In July 2010 the UN General Assembly recognized the human right to water and
sanitation for the full enjoyments of life and all human rights by means of Resolution 64/
292 (UN, 2010). At this point, the resolution was still non-binding, however in September
2010 this resolution was adopted as a human right by the Human Rights Council (United
Nations Human Rights, 2010), stating that:
the human right to safe drinking water and sanitation is derived from the right to an adequate
standard of living and inextricably related to the right to the highest attainable standard of
physical and mental health, as well as the right to life and human dignity.
Article 8 (c) furthermore calls attention to vulnerable and marginalized groups, and
encourages non-discrimination and gender equality. As a human right, access to safe
drinking water and sanitation have become legally binding, according to the UN. Yet, as
described by Leb (2012), while there is a certain amount of international commitment to
the human right to water, it is in fact not a legally binding agreement, and about 25% of
the present state representatives did not vote on the resolution. Tremblay (2013) explains
that the right to water has not attained the status of customary international law because
the states are not consistently enforcing and implementing this right.

Exactly how to address equitable and reasonable water use remains subject to debate.
Issues of scale and quantities versus capabilities arise.

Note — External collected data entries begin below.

/-! ## The case of the digits (R102) -/

/-- Upper case changes the letters `a` to `z` alone, and none of them in its digit's value. -/
@[simp] theorem hexDigit?_upcase (c : Char) : hexDigit? (upcase c) = hexDigit? c := by
  by_cases hc : 0x61 ≤ c.toNat ∧ c.toNat ≤ 0x7A
  · have hall : ∀ n : Fin 0x7B, hexDigit? (upcase (Char.ofNat n)) = hexDigit? (Char.ofNat n) := by decide
    simpa using hall ⟨c.toNat, by omega⟩
  · rw [upcase, if_neg hc]

@[simp] theorem isHexDigit_upcase (c : Char) : isHexDigit (upcase c) = isHexDigit c :=
  congrArg Option.isSome (hexDigit?_upcase c)

@[simp] theorem digitValue_upcase (c : Char) : digitValue (upcase c) = digitValue c :=
  congrArg (Option.getD · 0) (hexDigit?_upcase c)

@[simp] theorem hexOk_normalise (cs : List Char) : hexOk (normalise cs) = hexOk cs := by
  simp [hexOk, normalise, Function.comp_def]

@[simp] theorem hexValue_normalise (cs : List Char) : hexValue (normalise cs) = hexValue cs := by
  simp [hexValue, normalise, List.foldl_map]

@[simp] theorem classify_normalise (cs : List Char) : classify (normalise cs) = classify cs := by
  unfold classify
  rw [hexOk_normalise, hexValue_normalise, normalise, List.length_map]

end Sys2Proof

namespace Sys2Proof.Machine

open Sys2Proof Sys2Proof.Claims

theorem decodeBlock_normalise (P : Params) (hex : List Char) (pc base : Int) :
    decodeBlock P (normalise hex) pc base = decodeBlock P hex pc base := by
  simp [decodeBlock]

/-! ## Where `pc` and `base` are read (R181, R205) -/

theorem taBase_pc_congr {fmt : Format} {q : Qual} (h : ¬ (fmt = .f3 ∧ q = .pcRel)) (pc pc' base disp : Int) :
    taBase fmt q pc' base disp = taBase fmt q pc base disp := by
  cases fmt with
  | f4 => rfl
  | f3 =>
    cases q with
    | pcRel => exact absurd ⟨rfl, rfl⟩ h
    | none | baseRel | direct | absolute => rfl

theorem taBase_base_congr {fmt : Format} {q : Qual} (h : ¬ (fmt = .f3 ∧ q = .baseRel)) (pc base base' disp : Int) :
    taBase fmt q pc base' disp = taBase fmt q pc base disp := by
  cases fmt with
  | f4 => rfl
  | f3 =>
    cases q with
    | baseRel => exact absurd ⟨rfl, rfl⟩ h
    | none | pcRel | direct | absolute => rfl

/-- No error comes from the two ports. -/
theorem decodeFields_error_of_ports {P : Params} {fmt : Format} {word : Word32} {f : Fields} {pc base : Int} {err : DecodeError}
    (h : decodeFields P fmt word f pc base = .error err) (pc' base' : Int) :
    decodeFields P fmt word f pc' base' = .error err := by
  unfold decodeFields at h ⊢
  cases hq : qualMux fmt (modeMux fmt f.n f.i) f.b f.p with
  | none => simpa [hq] using h
  | some q => simp [hq] at h

theorem decodeBlock_error_of_ports {P : Params} {hex : List Char} {pc base : Int} {err : DecodeError}
    (h : decodeBlock P hex pc base = .error err) (pc' base' : Int) : decodeBlock P hex pc' base' = .error err := by
  unfold decodeBlock at h ⊢
  cases hc : classify hex with
  | rejected err' => simpa [hc] using h
  | f3 w =>
    rw [hc] at h
    exact decodeFields_error_of_ports h pc' base'
  | f4 w =>
    rw [hc] at h
    exact decodeFields_error_of_ports h pc' base'

/-- Other values on the two ports give the same result, if a record's base part is the same with them. -/
theorem decodeBlock_eq_of_taBase {P : Params} {hex : List Char} {pc base pc' base' : Int}
    (h : ∀ r, decodeBlock P hex pc base = .ok r → taBase r.fmt r.qual pc' base' r.disp = taBase r.fmt r.qual pc base r.disp) :
    decodeBlock P hex pc' base' = decodeBlock P hex pc base := by
  cases hd : decodeBlock P hex pc base with
  | error err => exact decodeBlock_error_of_ports hd pc' base'
  | ok r => rw [decodeBlock_of_ports hd pc' base', taAlu, h r hd, ← taAlu, ← decodeBlock_of_ports hd pc base, hd]

theorem decodeBlock_pc_congr {P : Params} {hex : List Char} {pc base : Int} (h : ¬ ReadsPc (decodeBlock P hex pc base))
    (pc' : Int) : decodeBlock P hex pc' base = decodeBlock P hex pc base :=
  decodeBlock_eq_of_taBase fun r hr => taBase_pc_congr (by rwa [hr] at h) ..

theorem decodeBlock_base_congr {P : Params} {hex : List Char} {pc base : Int} (h : ¬ ReadsBase (decodeBlock P hex pc base))
    (base' : Int) : decodeBlock P hex pc base' = decodeBlock P hex pc base :=
  decodeBlock_eq_of_taBase fun r hr => taBase_base_congr (by rwa [hr] at h) ..

/-! ## A run takes one step after another -/

theorem run_succ_of_step {s t : State} (h : step s = .next t) (k : Nat) :
    Host.Core.run Sys2Proof.core (k + 1) s = Host.Core.run Sys2Proof.core k t := by
  have hcore : Sys2Proof.core.step s = .next t := h
  simp only [Host.Core.run, hcore]

end Sys2Proof.Machine

/-! # The obligations of 45_decode_result.md -/

namespace Sys2Proof.Proofs

open Sys2Proof Sys2Proof.Machine Sys2Proof.Claims

/-- Settles O1: each of the 32 class meanings is the composition of the sub-blocks (`exec_eq_decodeFields`), on each case of the
classifier. -/
theorem stepIsDecodeBlock : Obligations.StepIsDecodeBlock := step_eq_decodeBlock

/-- Settles O9, by induction on the number of steps: the first of them always has a next state. -/
theorem everyRunGoesOn : Obligations.EveryRunGoesOn := by
  intro s k
  induction k generalizing s with
  | zero => exact ⟨s, rfl⟩
  | succ k ih =>
    rw [run_succ_of_step (step_eq_decodeBlock s)]
    exact ih _

/-- Settles O41: the step is the decode function, which reads each port in one row of the base part, and of the digits the value
alone. -/
theorem inputsNotRead : Obligations.InputsNotRead := by
  intro s
  refine ⟨_, step_eq_decodeBlock s, fun hpc pc' => ?pc, fun hbase base' => ?base, ?hex⟩
  case pc => exact step_eq_next_iff.mpr (decodeBlock_pc_congr hpc (val pc'))
  case base => exact step_eq_next_iff.mpr (decodeBlock_base_congr hbase (val base'))
  case hex => exact step_eq_next_iff.mpr (decodeBlock_normalise ..)

/-- Settles O42: the decode function's arguments are the parameters and the inputs, which no earlier output changes. -/
theorem historyDoesNotMatter : Obligations.HistoryDoesNotMatter :=
  fun s => ⟨_, step_eq_decodeBlock s, fun before => step_eq_decodeBlock { s with out := before }, step_eq_decodeBlock _⟩

/-- Settles O7: the two cases of the decoder's answer are the two branches of the step. -/
theorem stepRunsDecodedInstruction : Obligations.StepRunsDecodedInstruction := by
  refine ⟨fun s i h => ?instr, fun s err h => ?rejected⟩
  case instr => rw [step, h]
  case rejected =>
    rw [step, h]
    rfl

end Sys2Proof.Proofs

/-! # The class rules (R210 to R225, R230 to R245)

A class rule speaks of its instruction and of every word that the class's mask and match value select. Both come to the
decode of fields whose n, i, b and p are those of the class (`classF3_of_flags`, `classF4_of_flags`). In Format 3 that decode is
written once for each row of the multiplexers (`f3Result_simpleSic` to `f3Result_baseRel`). -/

namespace Sys2Proof

open Sys2Proof.Claims

/-! ## The packed word by its place values (R71) -/

theorem toNat_append_eq_mul_add {m k : Nat} (u : BitVec m) (v : BitVec k) : (u ++ v).toNat = u.toNat * 2 ^ k + v.toNat := by
  rw [BitVec.toNat_append, ← Nat.shiftLeft_add_eq_or_of_lt v.isLt, Nat.shiftLeft_eq]

theorem toNat_ofBool_eq_bit (b : Bool) : (BitVec.ofBool b).toNat = bit b := by
  cases b <;> rfl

Goff & Crow (2014) critique the use of a minimum amount of water per person, and
explore the concept of water use for capabilities rather than set quantities per person or
household, and warn that, to resolve water inequity, other disciplines must be addressed to
resolve inequity on a scale beyond water alone. Merely replacing a set minimum amount
of water with a term such as ‘sufficient water’ may leave room for individuals with
characteristics requiring more water, but it may likewise be abused to mean as little as
possible for all people affected by the policy. Moreover, in considering capabilities and
different disciplines, it becomes ambiguous and culturally dependent which capabilities
and disciplines should be considered as most important. Zwarteveen & Boelens (2014)
posit that in discussing water and justice, the chosen discourse will determine how
equitable and reasonable access can be discussed, and therefore certain unequal power
balances are predetermined. The UN Watercourses Convention User’s Guide (para. 5.1.2)
mentions that distributive justice (equitably dividing both burdens and benefits) can only
be reached by procedural fairness (including minority groups in decision-making).